We also stratified by metastatic sites and evaluated the diagnostic ability of PLR and NLR to detect both single-site metastasis and multisite metastasis using ROC curves. For liver metastases (n = 160), AUC for CA50 was 0.663 (95% CI 0.612–0.713), AUC for CA199 was 0.688 (95% CI 0.638–0.738), AUC for CEA was 0.709 (95% CI 0.665–0.753), AUC for PLR was 0.671 (95% CI 0.627–0.715), and AUC for NLR was 0.684 (95% CI 0.638–0.730). The diagnostic efficacy of the predicted probability (P4) of a combination of CA50, CA199, CEA, and PLR and NLR was significantly higher than the predicted probability of individual indicators (CA50, CA199, CEA, PLR, NLR, P < 0.05). There was no significant difference between the partial combined prediction probability (P1, P2, P3) and the AUC of P4 (P > 0.05), and the combination of combined PLR and NLR slightly improved the diagnostic efficacy though (Fig. 1b).

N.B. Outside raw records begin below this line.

-- ==== Sys2Proof/Machine/Arrive.lean ====
section
/-! DEFINITION. Machine/Arrive.lean: what becomes of a memory request: at its home slice (R330, R334, R335), at the near unit
that it names (R152, R219 to R223, R308), at the agent that executes atomics (R124 to R129); and its acknowledgement (R224,
R228). -/
namespace Sys2Proof.Machine

/-- The cause that an acknowledgement carries; 0 for none. -/
def Answer.cause : Answer → Nat
  | .data _ => 0
  | .fault c _ _ => c

/-- What carries an answer to whoever waits for it: a reply, an acknowledgement, or nothing. -/
def Back.carrier (back : Back) (va : Nat) (a : Answer) : Option Flight :=
  match back with
  | .ctx _ _ => some (.reply back a)
  | .count .. => some (.ack back va a.cause)
  | .cmd _ => some (.ack back va a.cause)
  | .packet _ _ => some (.reply back a)
  | .join _ => some (.reply back a)
  | _ => Option.none

/-- The response of a control port to a request (R353). -/
def Back.response (back : Back) (a : Answer) : List HostMsg :=
  match back, a with
  | .host port _ 0, .data _ => [.done port]
  | .host port _ n, .data v => [.data port (bytesOf n v)]
  | .host port _ _, .fault c _ _ => [.refused port c]
  | _, _ => []

/-- The answer that leaves for a requester in another package (R349, R350). -/
def Back.farAnswer (back : Back) (a : Answer) : List (Nat × Answer) :=
  match back with
  | .remote n _ _ => [(n, a)]
  | _ => []

/-- A request answered: the answer travels in its place, and to the partner whose request it also answers (R370). -/
def State.answer (s : State) (id : Nat) (back : Back) (va : Nat) (a : Answer) : State :=
  let t := match back.carrier va a with
    | some f => s.become id f
    | none => { s.dropFlight id with toHost := s.toHost ++ back.response a, toFar := s.toFar ++ back.farAnswer a }
  let twins := t.aliases.filterMap (fun x => if x.1 = id then (x.2.2.carrier va a).map (fun f => (x.2.1, f)) else none)
  { t with aliases := t.aliases.filter (fun x => x.1 != id), flights := t.flights ++ twins }

/-- A request refused with a cause at its address. -/
def State.refuse (s : State) (id : Nat) (r : MemReq) (cause aux : Nat) : State :=
  s.answer id r.back r.va (.fault cause r.va aux)

/-- What an executing agent's record says of an arrival (R129). -/
inductive Replayed where
  | fresh
  | known (v : Nat)
  | lost
  deriving DecidableEq, Repr

/-- An arrival looked up among the sequences that an agent recorded for its source, newest first (R129). -/
def replayCheck (w : List (Nat × Nat)) (seq : Nat) : Replayed :=
  match lookupId seq w with
  | some v => .known v
  | none =>
    if 64 ≤ w.length ∧ w.all (fun e => let d := (e.1 + 2 ^ 32 - seq) % 2 ^ 32; decide (1 ≤ d) && decide (d < 2 ^ 31)) then .lost
    else .fresh

/-- The agents that execute atomics and nibble stores (R124, R125). -/
inductive Agent where
  | core (n : Nat)
  | slice (cl : Nat)
  | port (cl : Nat)
  deriving DecidableEq, Repr

/-- The records of an agent, by source (R129). -/
def State.records (s : State) (a : Agent) : Tbl (List (Nat × Nat)) :=
  match a with
  | .core n => (s.core n).replay
  | .slice cl => (s.cluster cl).sliceReplay
  | .port cl => (s.cluster cl).portReplay

/-- The result of an operation recorded by its agent, which keeps the last 64 of a source (R129). -/
def State.record (s : State) (a : Agent) (seq : Option (Nat × Nat)) (v : Nat) : State :=
  match seq with
  | none => s
  | some (src, n) =>
    let w := Tbl.set [] (s.records a) src (((n, v) :: Tbl.get [] (s.records a) src).take 64)
    match a with
    | .core c => s.setCore c { s.core c with replay := w }
    | .slice cl => s.setCluster cl { s.cluster cl with sliceReplay := w }
    | .port cl => s.setCluster cl { s.cluster cl with portReplay := w }

/-- An operation executed at most once (R129): `run` executes it, and gives the state and the value, or a cause with its AUX. -/
def State.onceAt (s : State) (a : Agent) (id : Nat) (r : MemReq) (run : State → Except (Nat × Nat) (State × Nat)) : State :=
  let check := match r.seq with
    | none => Replayed.fresh
    | some (src, n) => replayCheck (Tbl.get [] (s.records a) src) n
  match check with
  | .known v => s.answer id r.back r.va (.data v)
  | .lost => s.refuse id r cATOMIC_UNKNOWN 0
  | .fresh => match run s with
    | .error (c, aux) => s.refuse id r c aux
    | .ok (t, v) => (t.record a r.seq v).answer id r.back r.va (.data v)

/-- An atomic, CAS or nibble store (R125). -/
def MemOp.indivisible : MemOp → Bool
  | .atomic _ _ => true
  | .cas _ _ _ => true
  | .nibble _ _ => true
  | _ => false

/-- Whether an operation fails on poisoned data (R366): a nibble store stores bits and consumes nothing. -/
def MemOp.failsOnPoison : MemOp → Bool
  | .load _ => true
  | .fetch => true
  | .atomic _ _ => true
  | .cas _ _ _ => true
  | _ => false

/-- Whether an operation returns the value that it finds (R229). -/
def MemOp.acquires : MemOp → Bool
  | .load _ => true
  | .atomic _ _ => true
  | .cas _ _ _ => true
  | _ => false

/-- An operation performed at a location: a context that reads what a release wrote there, itself or through its primary, acquires when it
completes, and what a release writes there is marked (R229). `t` is the state in which the operation has been performed. -/
def State.noteRelease (s : State) (id : Nat) (r : MemReq) (loc : Nat) (t : State) : State :=
  let saw := r.op.acquires && s.sawRelease loc r.op.size
  let t := if r.rel then t.markReleased loc r.op.size else t
  if saw then (r.back :: (s.aliases.filter (fun x => x.1 == id)).map (·.2.2)).foldl (fun t b => match b with
    | .ctx c x => t.setCtxAt c x { t.ctxAt c x with acq := true }
    | _ => t) t
  else t

/-- Whether an engine holds any line that an access touches (R233). -/
def State.accessHeld (s : State) (r : MemReq) : Bool :=
  match r.near with
  | some loc => s.nearHeld loc r.op.size
  | none => (linesOf r.va r.op.size).any (fun a => s.engHeld (granKey r.part a))

/-- An access performed at the single copy of its line (R217, R224), within one page; D has been set. The 64 bytes of a vector access are
taken or written in one step, never a mix of old and new lanes (DESIGN CHOICE, log entry 109). -/
def State.performGlobal (s : State) (id : Nat) (r : MemReq) (pa : Nat) (uc : Bool) : Except Nat (State × Nat) :=
  if r.op.failsOnPoison && s.tainted (if r.op.indivisible then pa / 64 * 64 else pa) (if r.op.indivisible then 64 else r.op.size)
  then .error cUE
  else
    let x := r.op.run (s.gRd r.part pa uc r.op.size)
    let t := if x.1 = [] then s else s.gPut r.part r.va pa uc x.1
    .ok (s.noteRelease id r pa (match r.op with
      | .store bs true => t.poisonAt pa (List.range bs.length)
      | _ => t), x.2)

/-- A load of more than a line, read line by line by the home slices; a failure names the address of the whole (R163). It waits while
the page walker has requests before it (R330). -/
def State.longLoad (s : State) (id n : Nat) (r : MemReq) : State :=
  if !(linesOf r.va n).all (fun a => s.walkTurn r.part a .read) then s
  else match s.agentReadAll r.part r.va n with
  | .error (c, _, aux) => s.answer id r.back r.va (.fault c r.va aux)
  | .ok (t, bs) => t.answer id r.back r.va (.data (natOf bs))

/-- An access that waits for its die's page walker (R330). -/
def State.toWalker (s : State) (id slice : Nat) (r : MemReq) : State :=
  let d := slice / 128
  (s.become id (.mem { r with stage := .walking })).setDie d { s.die d with walkQueue := (s.die d).walkQueue ++ [id] }

/-- An access translated by a TLB entry (R334): refused, performed, or left to the slice's agent when it is indivisible. -/
def State.withTlb (s : State) (id slice : Nat) (r : MemReq) (e : TlbEnt) : State :=
  match permFault e r.op.access with
  | some (c, aux) => if r.op = .prefetch then s.dropFlight id else s.refuse id r c aux
  | none =>
    if r.op.indivisible then s.become id (.mem { r with stage := .ready (e.pa r.va) (bitOf e.pte 8) slice })
    else
      let t := if r.op.access = .write then s.markDirty e else s
      match t.performGlobal id r (e.pa r.va) (bitOf e.pte 8) with
      | .error c => t.refuse id r c 0
      | .ok (u, v) => u.answer id r.back r.va (.data v)

/-- HOME_SLICE_ACCESS (R330, R337, R338). -/
def State.homeAccess (s : State) (id : Nat) : State :=
  match lookupId id s.flights with
  | some (.mem r) =>
    if r.near.isSome ∨ 2 ^ 59 ≤ r.va ∨ r.stage ≠ .travelling ∨ !s.inOrder id ∨ s.accessHeld r then s
    else
      match r.op with
      | .load n => if 64 < n then s.longLoad id n r
        else (let slice := s.home r.part r.va
          match s.tlbFor slice r.part r.va .read with
          | some e => s.withTlb id slice r e
          | none => s.toWalker id slice r)
      | _ =>
        let slice := s.home r.part r.va
        match s.tlbFor slice r.part r.va r.op.access with
        | some e => s.withTlb id slice r e
        | none => s.toWalker id slice r
  | _ => s

/-- HOME_SLICE_ACCESS (R330). -/
def execHomeSliceAccess (id : Nat) (s : State) : Host.Outcome State Fault Refusal := .next (s.homeAccess id)

/-- PAGE_WALK (R334): the oldest request of the die's walker is translated, and goes back to its slice, or fails. -/
def State.pageWalk (s : State) (id : Nat) : State :=
  match lookupId id s.flights with
  | some (.mem r) =>
    let slice := s.home r.part r.va
    let d := slice / 128
    if r.stage ≠ .walking ∨ (s.die d).walkQueue.head? ≠ some id then s
    else
      let t := s.setDie d { s.die d with walkQueue := (s.die d).walkQueue.drop 1 }
      match t.walkFor r.part r.va r.op.access with
      | .error (c, level) => if r.op = .prefetch then t.dropFlight id else t.refuse id r c (xlAux level r.op.access)
      | .ok l => ((t.keepWalk r.part r.va).fillTlb slice r.part r.va l).become id (.mem { r with stage := .travelling })
  | _ => s

/-- PAGE_WALK (R334). -/
def execPageWalk (id : Nat) (s : State) : Host.Outcome State Fault Refusal := .next (s.pageWalk id)

/-- D set for a write that was translated before (R334), or the fault of the walk when its entry is no longer valid (R342). -/
def State.dirtyFor (s : State) (slice part va : Nat) : Except (Nat × Nat) State :=
  match s.tlbFor slice part va .write with
  | some e => .ok (s.markDirty e)
  | none => match s.walkFor part va .write with
    | .ok l => .ok (s.setPteBit l.first 7)
    | .error (c, level) => .error (c, xlAux level .write)

/-- ATOMIC_AT_AGENT in global space (R125, R129): indivisible at the home slice's agent. D is set when it writes. -/
def State.atomicAtSlice (s : State) (id : Nat) : State :=
  match lookupId id s.flights with
  | some (.mem r) =>
    match r.stage with
    | .ready pa uc slice =>
      if r.near.isSome ∨ s.accessHeld r then s
      else s.onceAt (.slice slice) id r (fun t =>
        let writes := (r.op.run (t.gRd r.part pa uc r.op.size)).1 ≠ []
        match if writes then t.dirtyFor slice r.part r.va else .ok t with
        | .error f => .error f
        | .ok t => (t.performGlobal id r pa uc).mapError (fun c => (c, 0)))
    | _ => s
  | _ => s

/-- ATOMIC_AT_AGENT (R125). -/
def execAtomicAtAgent (id : Nat) (s : State) : Host.Outcome State Fault Refusal := .next (s.atomicAtSlice id)

/-- An inbox accepts an arrival of a sender: a slot is free, and not reserved for another (R206, R384). -/
def State.admits (s : State) (core src : Nat) : Bool :=
  let c := s.core core
  let free := 32 - c.inbox.length
  decide (0 < free) && ((c.refusals.take free).contains src || decide (c.refusals.length < free))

For peritoneal metastasis (n = 58), AUC for CA50 was 0.651 (95% CI 0.574–0.728), AUC for CA199 was 0.672 (95% CI 0.593–0.751), AUC for CEA was 0.669 (95% CI 0.595–0.743), AUC for PLR was 0.688 (95% CI 0.618–0.757), and AUC for PLR was 0.706 (95% CI 0.641–0.772). The diagnostic efficacy of the predicted probability of CA50, CA199, CEA, and PLR and NLR was significantly higher than the single indicator, except CA199 (P = 0.0595) (Fig. 1c). For multiple metastases (n = 30), AUC for CA50 was 0.611 (95% CI 0.521–0.701), AUC for CA199 was 0.665 (95% CI 0.579–0.750), AUC for CEA was 0.679 (95% CI 0.573–0.785), AUC for PLR was 0.700 (95% CI 0.623–0.778), and AUC for NLR was 0.724 (95% CI 0.645–0.803). Similar to peritoneal metastasis, the diagnostic efficacy of the predicted probability was significantly higher than that for individual indicators, except for CEA (P = 0.0909) and PLR (P = 0.0581) (Fig. 1d, Supplementary Table 1). Due to the small sample size, we did not perform the analysis of lung metastasis (n = 18). In addition, the correlation analysis of NLR and PLR with other parameters showed that NLR and PLR were positively correlated with CA50, CA199, and CAE in CRC patients (r = 0.186, 0.178, 0.10, 0.165 and 0.049, 0.120, 0.107, respectively, P < 0.001), with the highest correlation with PLR (r = 0.533, P < 0.001) (Fig. 2).

Fig. 2
figure 2

Correlation of NLR and PLR with clinicopathological features. a NLR-CA50. b NLR-CA199. c NLR-CEA. d NLR-PLR. e PLR-CA50. f PLR-CA199. g PLR-CEA. h Summary

Univariate and multivariate logistic regression analysis of distant metastases in colorectal cancer

Grouped by parameter optimal cut-off value. Multivariate logistic regression analysis revealed the following: higher NLR (OR: 2.278, 95% CI: 1.638–3.167, P < 0.001), PLR (OR: 2.171, 95% CI: 1.544–3.054, P < 0.001), CA50 (OR: 1.566, 95% CI: 1.053–2.330, P = 0.027), CA199 (OR: 1.949, 95% CI: 1.338–2.840, P = 0.001), and CEA (OR: 2.482, 95% CI: 1.798–3.427, P < 0.001) were independent risk factors for CRC metastasis. Results were demonstrated in forest plots (Fig. 3).

Fig. 3
figure 3

Univariate and multivariate logistic regression analysis of colorectal cancer metastasis in forest plots


Increasing evidence suggests that inflammatory responses play an important role in tumor progression. Epidemiological studies have found that more than 15% of human cancers worldwide are caused by chronic inflammation [19]. Neutrophils, lymphocytes, platelets, and monocytes are involved in tumor development and progression as important components of the microenvironment [20]. Neutrophils have been reported to modulate the tumor microenvironment and enhance angiogenesis, proliferation of tumor cells, metastasis, and their evasion of immune responses [21]. Lymphocytes play an important role in antitumor immunity by mediating tumor cell-specific apoptosis, thereby inhibiting the progression of tumor cells [22]. Platelets, acting as dynamic reservoirs of various factors, stimulate tumor cell proliferation and enhance angiogenesis by secreting large amounts of cytokines and growth factors. Tumors protect the inner environment by secreted factors that retain platelets to positively influence their survival. Moreover, tumor cells can induce platelet aggregation, the so-called tumor cells, which enables tumor cells to evade immune surveillance and protect tumor cells from cytolysis [23, 24].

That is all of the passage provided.